Деннистон растерялся. Даже у коллекционеров временами просыпается совесть, а совесть Деннистона была чувствительней, чем коллекционерская.
– Дружище! – вновь и вновь повторял он. – Ваша книга стоит больше чем двести пятьдесят франков. Уверяю вас, гораздо больше!
Но ответ оставался прежним:
– Я возьму двести пятьдесят франков, и ни франком больше.
Отказаться от такой удачи было бы немыслимо Деньги были уплачены, расписка выдана, сделка обмыта стаканчиком вина, и причетник превратился в другого человека. Он выпрямил спину, перестал беспокойно оглядываться, он даже засмеялся – или сделал попытку. Деннистон приготовился уйти.
– Не позволит ли мне месье проводить его до гостиницы? – спросил причетник.
– Нет, спасибо. Это всего в сотне ярдов. Дорога мне хорошо известна, к тому же светит луна.
Причетник повторил свое предложение, наверное, трижды или четырежды – и неизменно получал отказ.
– Тогда пусть месье меня позовет, если… если понадобится. Лучше держаться середины дороги, обочины такие ухабистые.
– Конечно-конечно, – кивнул Деннистон, изнывая от нетерпеливого желания в одиночестве изучить свою драгоценную добычу. С книгой под мышкой он вышел в коридор.
Здесь он наткнулся на дочь причетника, которая, решил он, замыслила свой небольшой бизнес: подобно Гиезию, «добрать» с иностранца то, что недобрал ее отец.
– Серебряное распятие на цепочке – повесить на шею. Месье ведь не откажется его принять?
По правде, Деннистон не видел особой нужды в этих предметах. И сколько мадемуазель за них хочет?
– Нисколько… совсем нисколько. Месье очень обяжет меня, если возьмет.
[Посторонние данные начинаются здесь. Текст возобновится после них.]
-- ==== Sys2Proof/Machine/MemOps.lean ====
section
/-! DEFINITION. How the memory, atomic, presence, flush and network accesses perform (R372 to R384, R389 to R398). Each
`do…` answers how the attempt ends; the nodes that make these accesses stand in the files of their families. -/

namespace Sys2Proof.Machine

/-! ## Loads and stores (R374, R375) -/

/-- The bytes that a load reads from its space, parked or faulted as the space says. -/
def loadFrom (a : Access) (sp : Sp) (n : Nat) (s : State) : Part (List Byte) :=
  let va := a.a.toNat % 2 ^ 64
  if va % n ≠ 0 then misaligned a.f va s
  else match sp with
    | .g => loadG a.f 0 false va n s
    | .l => loadG a.f 0 true va n s
    | .k =>
      match launch? s a.f.launch with
      | some l => if l.params.length < va + n then holeAt a.f 0 va s else good ((l.params.drop va).take n) s
      | none => stop .gone s
    | _ => thenDo (padOf a.f 0 sp va n s) (fun t s => thenDo (needWords t.1 t.2 n s) (fun _ s => good (padBytes s t.1 t.2 n) s))

/-- An access marked acquire or release obtains ownership of a local line for its L1 (R208). -/
def claimLine (a : Access) (va : Nat) (s : State) : State :=
  if (relScope a.i).isSome || (acqScope a.i).isSome then
    match translate s a.f.core (spaceOf s a.f) va .device with
    | .ok pa p _ => if 2 ^ 51 ≤ pa then s else l1Own a.f.core pa p s
    | _ => s
  else s

/-- LD, LDU and LDW: the bytes, zero-extended; a load marked acquire then does its work (R374). -/
def doLoad (a : Access) (sp : Sp) (n : Nat) (s : State) : Try × State :=
  finish (thenDo (loadFrom a sp n s) (fun l s => good (ofBytes l) (acquireFor a (if sp = .g then claimLine a (a.a.toNat % 2 ^ 64) s else s))))

/-- ST, STU and STW, and the write half of a release (R375). -/
def doStore (a : Access) (sp : Sp) (n : Nat) (s : State) : Try × State :=
  let va := a.a.toNat % 2 ^ 64
  let data := toBytes n a.b.toNat
  if va % n ≠ 0 then finish (misaligned a.f va s)
  else
    let s := releaseFor a s
    finish (match sp with
      | .g => thenDo (storeG a.f 1 false va data s) (fun _ s => good 0 (claimLine a va s))
      | .l => thenDo (storeG a.f 1 true va data s) (fun _ s => good 0 s)
      | _ => thenDo (padOf a.f 1 sp va n s) (fun t s => good 0 (padWrite t.1 t.2 data s)))

/-! ## Presence and write-once cells (R206, R376, R377) -/

/-- SPWAIT (R376). -/
def doSpwait (a : Access) (sp : Sp) (s : State) : Try × State :=
  let n := a.b.toNat % 2 ^ 64
  if n = 0 then (.done 0, s)
  else finish (thenDo (padOf a.f 0 sp (a.a.toNat % 2 ^ 64) n s) (fun t s => thenDo (needWords t.1 t.2 n s) (fun _ s => good 0 s)))

/-- SPSET and SPCLR (R376). -/
def doPresence (a : Access) (sp : Sp) (set : Bool) (s : State) : Try × State :=
  let va := a.a.toNat % 2 ^ 64
  let n := a.b.toNat % 2 ^ 64
  if va % 8 ≠ 0 then finish (misaligned a.f va s)
  else if n % 8 ≠ 0 then finish (misaligned a.f n s)
  else finish (thenDo (padOf a.f 1 sp va n s) (fun t s =>
    good 0 ((padWords t.2 n).foldl (fun s w => if set then setPresent t.1 w s else clearPresent t.1 w s) s)))

/-- IWRITE (R206, R377). -/
def doIwrite (a : Access) (sp : Sp) (n : Nat) (s : State) : Try × State :=
  let va := a.a.toNat % 2 ^ 64
  if va % n ≠ 0 then finish (misaligned a.f va s)
  else finish (thenDo (padOf a.f 1 sp va n s) (fun t s =>
    if present s t.1 (t.2 / 8) then good 0 s else good 1 (padWrite t.1 t.2 (toBytes n a.b.toNat) s)))

/-! ## Atomics (R227 to R229, R378 to R380) -/

/-- Is the serialising token at a home, within its 16 network cycles there, with no .sc atomic performed in this one (R229)? -/
def scHere (s : State) (die : Nat) : Bool :=
  s.scToken == die && decide (s.scAt ≤ netCycle s ∧ netCycle s < s.scAt + 16) && s.scLast != netCycle s + 1

/-- An .sc atomic takes this network cycle of the token and waits no longer (R229). -/
def scUsed (id : Nat) (s : State) : State :=
  { s with scWaiting := s.scWaiting.filter (fun w => w / 4 != id), scLast := netCycle s + 1 }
Сказано это было настолько искренне, что Деннистон рассыпался в благодарностях и подставил шею. В самом деле, можно было подумать, что он оказал отцу и дочери милость, за которую они не знали, как отплатить. Стоя в дверях, они провожали его взглядом, пока он не махнул им на прощание рукой со ступеней «Шапо Руж».
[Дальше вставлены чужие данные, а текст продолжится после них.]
/-- Writes of a die's placer registers that have no row of their own (R149). -/
def placerWrite (n o : Nat) (d : Word32) (s : State) : State :=
  let f (p : Placer) : Placer :=
    if o = 0x00 then (if p.freeOn then p else { p with freeLo := keep d 0xFFFFF000 })
    else if o = 0x04 then (if p.freeOn then p else { p with freeHi := keep d 0xFFFFF })
    else if o = 0x08 then { p with freeLog := if p.freeOn then p.freeLog else d.setWidth 4, freeOn := false }
    else if o = 0x0C then { p with freeProd := d }
    else if o = 0x14 then (if p.logOn then p else { p with logLo := keep d 0xFFFFF000 })
    else if o = 0x18 then (if p.logOn then p else { p with logHi := keep d 0xFFFFF })
    else if o = 0x1C then { p with logLog := if p.logOn then p.logLog else d.setWidth 4, logOn := false }
    else if o = 0x24 then { p with logCons := d } else p
  { s with placers := listMod s.placers n f }

/-- Stores a register write that has no row of its own, under that register's write conditions; writes of
reserved fields and of unassigned offsets have no effect (R7, R52). (DEDUCED, log 25) -/
def regWrite (o : Nat) (d : Word32) (s : State) : State :=
  if o = 0x4 then { s with boot := { s.boot with preserve := d.getLsbD 2, carve := (d >>> 8).setWidth 4 } }
  else if o = 0xC then setAlerts (s.boot.alert &&& ~~~(d.setWidth 6)) s.boot.alertEn s
  else if o = 0x10 then setAlerts s.boot.alert (d.setWidth 6) s
  else if o = 0x14 then { s with boot := { s.boot with dbgSel := d } }
  else if o = 0x18 then { s with boot := { s.boot with dbgSelHi := d.setWidth 20 } }
  else if o = 0x1C then { s with boot := { s.boot with brk := (s.boot.brk &&& 0xFFFFFFFF00000000) ||| d.setWidth 64 } }
  else if o = 0x20 then { s with boot := { s.boot with brk := (s.boot.brk &&& 0xFFFFFFFF) ||| (d.setWidth 64 <<< 32) } }
  else if o = 0x404 then { s with gov := { s.gov with hot := s.gov.hot && !d.getLsbD 10 } }
  else if o = 0x480 then { s with merr := { s.merr with ueValid := s.merr.ueValid && !d.getLsbD 24 } }
  else if o = 0x800 then { s with kamub := { s.kamub with down := s.kamub.down &&& ~~~((d >>> 4).setWidth 4) } }
  else if o = 0x880 then { s with mem := { s.mem with dirtySel := keep d 0x803FFFFF } }
  else if 0xA00 ≤ o ∧ o < 0xC00 then ramblerWrite ((o - 0xA00) / 0x80) ((o - 0xA00) % 0x80) d s
  else if 0xC00 ≤ o ∧ o < 0xC20 then { s with boot := { s.boot with attNonce := putBytes s.boot.attNonce (o - 0xC00) d } }
  else if o = 0xC20 then { s with boot := { s.boot with attIndex := (d >>> 2).setWidth 3,
                                                        attErr := s.boot.attErr && !d.getLsbD 9 } }
  else if 0xC40 ≤ o ∧ o < 0xC80 then { s with boot := { s.boot with measData := putBytes s.boot.measData (o - 0xC40) d } }
  else if 0x2000 ≤ o ∧ o < 0x2400 then spaceWrite ((o - 0x2000) / 16) (o % 16) d s
  else if 0x2400 ≤ o ∧ o < 0x2800 then queueBaseWrite ((o - 0x2400) / 16) (o % 16) d s
  else if 0x2800 ≤ o ∧ o < 0x282C then xlatWrite (o - 0x2800) d s
  else if 0x3400 ≤ o ∧ o < 0x3424 then dispWrite (o - 0x3400) d s
  else if 0x3600 ≤ o ∧ o < 0x3700 then placerWrite ((o - 0x3600) / 0x40) ((o - 0x3600) % 0x40) d s
  else if 0x3800 ≤ o ∧ o < 0x3C00 then mapWrite ((o - 0x3800) / 16) (o % 16) d s
  else if 0x3C00 ≤ o ∧ o < 0x4000 then netWrite ((o - 0x3C00) / 16) (o % 16) d s
  else s
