-- ==== Sys2Proof/Machine/Sparse.lean ====
section
/-! DEFINITION. The sparse index nodes SCAN to SRED (R364, R365). -/

namespace Sys2Proof.Machine

/-- The eight 32-bit lanes of a wide token. -/
def lanes8 (v : Nat) : List Nat := lanesOf 32 v
/-- A lane that is padding. -/
def padLane : Nat := 2 ^ 32 - 1
def lanesIn (v : Nat) : List Nat := (lanes8 v).filter (· != padLane)

/-- A combination of at least one value (R365, R343): the exact sum rounded once for F32, a sum that wraps for integers, the
least or greatest, where even one value alone leaves as its pick with itself does, a NaN as the canonical NaN (R240). -/
def combineAll (t : Ty) (op : RedOp) (xs : List Nat) : Nat :=
  match op with
  | .add =>
    if isFloat t then encodeFloat (fmtOf t) (exSum .rn (xs.map (asFloat t))) .rn false 0
    else xs.sum % 2 ^ tyBits t
  | .min => xs.foldl (pickMin t) (xs.getD 0 0)
  | .max => xs.foldl (pickMax t) (xs.getD 0 0)

/-- SCAN: the carry with the lanes up to each one, or before it. Lane 0 of the exclusive form is the carry itself. -/
def scanBits (t : Ty) (op : RedOp) (excl : Bool) (v carry : Nat) : Nat :=
  let ls := lanes8 v
  joinLanes 32 ((List.range 8).map (fun i =>
    if excl && i == 0 then carry % 2 ^ 32 else combineAll t op (carry :: ls.take (if excl then i else i + 1))))

/-- SCAN (R365). -/
def execScan (n : Node) (op : RedOp) (excl : Bool) (s : State) : Out :=
  calc2 n (.scan n op excl) opdW' (opdT n.ty n.b) .wide (scanBits n.ty op excl) s
where
  opdW' : Opd := opdW n.a

/-- Which lanes of one vector stand in another, and whether the first may advance. -/
def lanesHit (a b : Nat) : Nat :=
  ((List.range 8).map (fun i => boolBit (laneAt 32 a i != padLane && (lanesIn b).contains (laneAt 32 a i)) i)).sum
def mayAdvance (a b : Nat) : Bool :=
  let top (l : List Nat) : Option Nat := l.foldl (fun m x => some (Nat.max x (m.getD 0))) none
  match top (lanesIn a), top (lanesIn b) with
  | none, _ => true
  | some x, some y => decide (x ≤ y)
  | some _, none => false

/-- ISECT (R365). -/
def isectBits (a b : Nat) : Nat :=
  lanesHit a b + lanesHit b a * 256 + boolBit (mayAdvance a b) 16 + boolBit (mayAdvance b a) 17

def execIsect (n : Node) (s : State) : Out := calc2 n (.isect n) (opdW n.a) (opdW n.b) .narrow isectBits s

/-- The smallest eight distinct values of two vectors, ascending. -/
def unionOf (a b : Nat) : List Nat := (sortBy id (lanesIn a ++ lanesIn b).eraseDups).take 8

/-- UNION and UNION.CNT (R365). -/
def unionBits (cnt : Bool) (a b : Nat) : Nat :=
  let u := unionOf a b
  let among (v : Nat) : Nat := ((lanesIn v).filter (fun x => u.contains x)).length
  if cnt then among a + 16 * among b else joinLanes 32 (u ++ List.replicate (8 - u.length) padLane)

def execUnion (n : Node) (cnt : Bool) (s : State) : Out :=
  calc2 n (.union n cnt) (opdW n.a) (opdW n.b) (if cnt then .narrow else .wide) (unionBits cnt) s

/-- REPEAT (R365): the index whose run of the exact counts holds each position. -/
def repeatBits (a start : Nat) : Nat :=
  let sums := (List.range 9).map (fun i => ((lanes8 a).take i).sum)
  joinLanes 32 ((List.range 8).map (fun j =>
    ((List.range 8).find? (fun i => decide (sums.getD i 0 ≤ start + j ∧ start + j < sums.getD (i + 1) 0))).getD padLane))

def execRepeat (n : Node) (s : State) : Out := calc2 n (.repeat_ n) (opdW n.a) (opd32 n.b) .wide repeatBits s

/-- The lanes of the run of equal keys that ends at a lane. -/
def runAt (keys : List Nat) (i : Nat) : List Nat :=
  let same := ((keys.take i).reverse.takeWhile (fun k => k == keys.getD i 0)).length
  (List.range (same + 1)).map (i - same + ·)

/-- SRED (R365). -/
def sredBits (t : Ty) (op : RedOp) (v keys : Nat) : Nat :=
  let ls := lanes8 v
  joinLanes 32 ((List.range 8).map (fun i => combineAll t op ((runAt (lanes8 keys) i).map (fun j => ls.getD j 0))))

def execSred (n : Node) (op : RedOp) (s : State) : Out := calc2 n (.sred n op) (opdW n.a) (opdW n.b) .wide (sredBits n.ty op) s

end Sys2Proof.Machine
end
После ужина Деннистон уединился в спальне со своим приобретением. Когда он рассказал хозяйке, что заходил к причетнику и купил у него старую книгу, она начала проявлять к нему особый интерес. Также ему почудилось, будто он слышит мимолетный разговор хозяйки и этого самого причетника, состоявшийся в коридоре у salle à manger[4] и завершившийся фразой: «Пусть в доме ночуют Пьер с Бертраном».
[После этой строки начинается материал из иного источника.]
/-- The LSTART payload of a launch; `units` is the whole stream's list. -/
def lstartPayload (l : Launch) (units : List SavedUnit) : List Byte :=
  let parent := match l.parent with
    | none => 0xFFFFFFFF
    | some p => ((units.takeWhile (fun u => !(u.launch == p && u.core.isNone))).map (·.records)).sum
  l.raw ++ toBytes 2 l.queue ++ toBytes 1 l.depth ++ [0] ++
  toBytes 4 (units.filter (fun u => u.launch == l.id && u.core.isSome)).length ++ toBytes 8 l.index ++
  toBytes 8 (l.deadline / cyclesPerUs) ++ toBytes 4 l.retired ++ toBytes 4 parent ++ List.replicate 32 0

/-- Writes the LSTART record of a unit list's entry. (DEDUCED, log 14) -/
def writeLstart (at_ : Nat) (u : SavedUnit) (units : List SavedUnit) (s : State) : State :=
  match launch? s u.launch with
  | some l => writeSys at_ (recordBytes 0x0100 true (lrCookie l.raw) (lstartPayload l units)) s
  | none => s

/-- Writes every LSTART record of a stream from an address on. -/
def writeLstarts (units : List SavedUnit) : List SavedUnit → Nat → State → State
  | [], _, s => s
  | u :: us, at_, s => writeLstarts units us (at_ + u.bytes) (if u.core.isNone then writeLstart at_ u units s else s)

/-- The place in memory of a launch's stream. -/
def streamAt (s : State) (top : Nat) : Nat := poolBase s + ((((launch? s top).bind (·.stream)).map (·.1)).getD 0)

def unitsBytes (units : List SavedUnit) : Nat := (units.map (·.bytes)).sum

/-- Entries for the LSTART records up to a launch. -/
def withLstarts (s : State) (top upTo : Nat) (units : List SavedUnit) : List SavedUnit :=
  (saveFamily s top).foldl (fun us l =>
    if upTo < l.id || us.any (fun u => u.launch == l.id && u.core.isNone) then us
    else us ++ [{ launch := l.id, core := none, home := 0, records := 1, bytes := 336 }]) units

/-- With its last unit written the launch is held: LSTART and LSTOP are complete. -/
def finishSave (top : Nat) (s : State) : State :=
  match launch? s top with
  | none => s
  | some l =>
    let last := ((saveFamily s top).map (·.id)).foldl Nat.max 0
    let units := withLstarts s top last l.units
    let base := streamAt s top
    let s := writeLstarts units units base s
    let n := unitsBytes units
    let s := writeSys (base + n) (recordBytes 0x01FF true ((units.map (·.records)).sum + 1)
      (toBytes 64 (sha512 (readHome s base n)).toNat)) s
    let ids := (saveFamily s top).map (·.id)
    let gone (p : Placed) : Bool := ids.contains p.launch && decide (p.core < 160)
    { s with
      launches := s.launches.map (fun (x : Launch) =>
        if ids.contains x.id then { x with phase := .held, units := if x.id = top then units else x.units } else x)
      placed := s.placed.filter (fun p => !gone p) }

/-- The victim with its stream in the pool: the space that it holds or, where its stream has outgrown that, new space; none where the pool
cannot hold it (R153). -/
def fitStream (l : Launch) (s : State) : Option State :=
  let n := streamSize s l.id
  if n ≤ (l.stream.map (·.2)).getD 0 then some s
  else (poolFit (modLaunch l.id (fun l => { l with stream := none }) s) n).map
    (fun o => modLaunch l.id (fun l => { l with stream := some (o, n) }) s)

/-- SAVE: the cores stop firing the victim's nodes (R152 step 1), and the SAVE pre-emption counts (R146). A victim that can no longer be
saved, or whose stream the pool cannot hold (R153), is pre-empted as REPLAY; one whose commit request has gone out is left to commit, and one of teams that has committed a team since is not
replayed but goes on (R150). -/
def evSave (id : Nat) (s : State) : State :=
  match launch? s id with
  | none => s
  | some l =>
    if !coresRun s || l.stream.isNone || l.phase != .running then s
    else if !topActive s l || (teamCommitted s l && (unsavable s id || (fitStream l s).isNone))
    then modLaunch id (fun l => { l with stream := none }) s
    else if unsavable s id then replayVictim id s
    else match fitStream l s with
      | none => replayVictim id s
      | some s =>
        let ids := (saveFamily s id).map (·.id)
        let s := { s with
          disp := { s.disp with preempts := satAdd 255 s.disp.preempts 1 }
          launches := s.launches.map (fun (x : Launch) => if ids.contains x.id then { x with phase := .saving } else x) }
        if (unitsOf s id).isEmpty then finishSave id s else s

def execSave (id : Nat) (s : State) : Out := .next (evSave id s)

/-- A core that no hardware has, to keep a unit under while its launch is held. (DEDUCED, log 14) -/
def newHome (s : State) : Nat := 4 + ((s.launches.flatMap (·.units)).map (·.home)).foldl Nat.max 156

/-- Writes one unit and frees its core. Its blocks stay with it as they are placed, a stitched block in every unit that it serves; threads
of a block that is not resident leave it. For its threads the save is a release at system scope (R231). (DEDUCED, log 14) (DEDUCED, log 38) -/
def saveUnit (top id core : Nat) (s : State) : State :=
  match launch? s top with
  | none => s
  | some l =>
    let ts := unitTeams s id core
    let crews := ts.flatMap (·.crews)
    let mine (t : Nat) : Bool := crews.contains (crewOf t)
    let s := takeBack id mine (drainDies [dieOf core] s)
    let (here, away) := (s.placed.filter (fun p => p.launch == id && (servedCores s p).contains core)).partition
      (fun p => p.resident || unhoused p)
    let s := away.foldl (fun s p => leaveBlock mine id p.block s) s
    let units := withLstarts s top id l.units
    let number := (units.filter (·.core.isSome)).length
    let records := unitRecords s id core number
    let data := records.flatten
    let base := streamAt s top
    let s := writeLstarts units units base s
    let s := writeSys (base + unitsBytes units) data s
    let home := newHome s
    let span (p : Placed) : Nat := if isStitched s id p.block then 64 else 16
    let stay (p : Placed) : Placed :=
      { p with core := home, stopped := false, replicas := p.replicas.map (fun r => r.map (fun g => home * 16 + g % span p)) }
    let s := moveUnit (ts.map (·.key)) (crews.map (fun c => (c, home * 256 + c % 256))) home s
    let s := { s with
      placed := (s.placed.filter (fun p => !(p.launch == id && p.core == core && !isStitched s id p.block))) ++ here.map stay
      accesses := s.accesses.map (fun (a : Access) => if a.f.core = home then restartAccess a else a) }
    modLaunch top (fun l => { l with units := units ++
      [{ launch := id, core := some core, home := home, records := records.length, bytes := data.length }] }) s

/-- SAVE_DONE: the next unit of R154's order, with nothing of it in flight and no departure under way (R297), is written (R152 steps 2 to
4). (DEDUCED, log 14) -/
def evSaveDone (id core : Nat) (s : State) : State :=
  let top := topOf s id
  match launch? s top with
  | none => s
  | some l =>
    if l.phase != .saving || !coresRun s then s
    else match unitsOf s top with
      | [] => finishSave top s
      | u :: _ =>
        if u != (id, core) || s.accesses.any (fun a => a.f.launch == id && a.f.core == core && !settledAccess s a) ||
           s.threads.any (fun e => e.2.launch == id && coreOf e.1 == core && (match e.2.st with | .departing _ _ _ => true | _ => false)) then s
        else
          let s := saveUnit top id core s
          if (unitsOf s top).isEmpty then finishSave top s else s

def execSaveDone (id core : Nat) (s : State) : Out := .next (evSaveDone id core s)

/-! ## Restoring (R45, R156) -/

/-- The tags of R154. -/
def contextTags : List Nat :=
  [0x0100, 0x0101, 0x010A, 0x0102, 0x0103, 0x010D, 0x0107, 0x0108, 0x0104, 0x010B, 0x0109, 0x010C, 0x0106, 0x0105, 0x01FF]

/-- Is a record one that its reader must refuse (R45)? -/
def recordFatal (h : List Byte) : Bool :=
  let tag := field h 0 2
  tag == 0 || (bit (field h 3 1) 0 && (!contextTags.contains tag || decide (1 < field h 2 1)))

/-- Does a stream hold a record that R45 makes fatal? Each record is found by the length of the one before it. (DEDUCED, log 14) -/
def streamFatal (s : State) (at_ limit : Nat) : Nat → Bool
  | 0 => false
  | k + 1 =>
    if limit < at_ + 16 then false
    else
      let h := readHome s at_ 16
      recordFatal h || (field h 0 2 != 0x01FF && streamFatal s (at_ + 16 + roundUp (field h 4 4) 8) limit k)

/-! ### What a stream says of its units (R45, R154, R155) -/

/-- The records of a stream from an address on, with their tags and KEYs, as R45 finds each by the length of the one before it. -/
def streamRecords (s : State) (at_ limit : Nat) : Nat → List (Nat × Nat × List Byte)
  | 0 => []
  | k + 1 =>
    if limit < at_ + 16 then []
    else
      let h := readHome s at_ 16
      let n := Nat.min (field h 4 4) (limit - at_ - 16)
      (field h 0 2, field h 8 8, readHome s (at_ + 16) n) ::
        (if field h 0 2 = 0x01FF then [] else streamRecords s (at_ + 16 + roundUp (field h 4 4) 8) limit k)

/-- CREW: frame positions, the window's place, the rows spilled and the window stack. Fields that a record lacks read as zero (R45 (e)). -/
def readCrews (p : List Byte) (crews : List Nat) (s : State) : State :=
  let at_ (c : Nat) : Option Nat := (crews.idxOf? c).map (128 * ·)
  { s with
    crews := s.crews.map (fun (e : Nat × Crew) => match at_ e.1 with
      | some o => (e.1, { e.2 with lo := field p (o + 64) 2, high := field p (o + 68) 4, stack := field p (o + 72) 4 })
      | none => e)
    threads := s.threads.map (fun (e : Nat × Thread) => match at_ (crewOf e.1) with
      | some o => (e.1, { e.2 with fp := field p (o + 2 * laneOf e.1) 2 })
      | none => e) }

/-- LVS. -/
def readLvs (p : List Byte) (crews : List Nat) (s : State) : State :=
  { s with core := { s.core with lvs := (List.range (2048 * crews.length)).foldl (fun t i =>
      tabSet 0 t (crews.getD (i / 2048) 0 * 2048 + i % 2048) (BitVec.ofNat 32 (field p (4 * i) 4))) s.core.lvs } }

/-- UNIFORM. -/
def readUniform (p : List Byte) (crews : List Nat) (s : State) : State :=
  { s with core := { s.core with kregs := (List.range (128 * crews.length)).foldl (fun t i =>
      tabSet 0 t (crews.getD (i / 128) 0 * 128 + i % 128) (BitVec.ofNat 32 (field p (4 * i) 4))) s.core.kregs } }

/-- Changes each thread of a unit; `g` has the thread's number in the record. -/
def readThreads (crews : List Nat) (g : Nat → Thread → Thread) (s : State) : State :=
  { s with threads := s.threads.map (fun (e : Nat × Thread) => match crews.idxOf? (crewOf e.1) with
      | some c => (e.1, g (32 * c + laneOf e.1) e.2)
      | none => e) }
Все это время в нем нарастало какое-то беспокойство – вероятно, нервная реакция после восторгов от находки. Оно свелось к стойкому ощущению, что позади него кто-то есть и лучше будет прислониться спиной к стене. Всеми этими мелочами, однако, можно было пренебречь, памятуя о ценности собрания, которое он приобрел. И вот, как уже сказано, Деннистон уединился в спальне с коллекцией каноника Альберика, в которой обнаруживал все новые и новые жемчужины.
– Благословенный каноник Альберик! – произнес Деннистон, усвоивший привычку разговаривать с самим собою вслух. – Знать бы, где он нынче? Бог мой! Ну и смех у хозяйки – можно подумать, в доме кто-то умер. Еще полтрубки, говоришь? Думаю, ты прав. Интересно, что за распятие навязала мне та девушка? Полагаю, прошлое столетие. Да, скорее всего. Тяжелое слишком – давит шею. Похоже, ее отец носил его не один год. Нужно будет его почистить, прежде чем спрячу.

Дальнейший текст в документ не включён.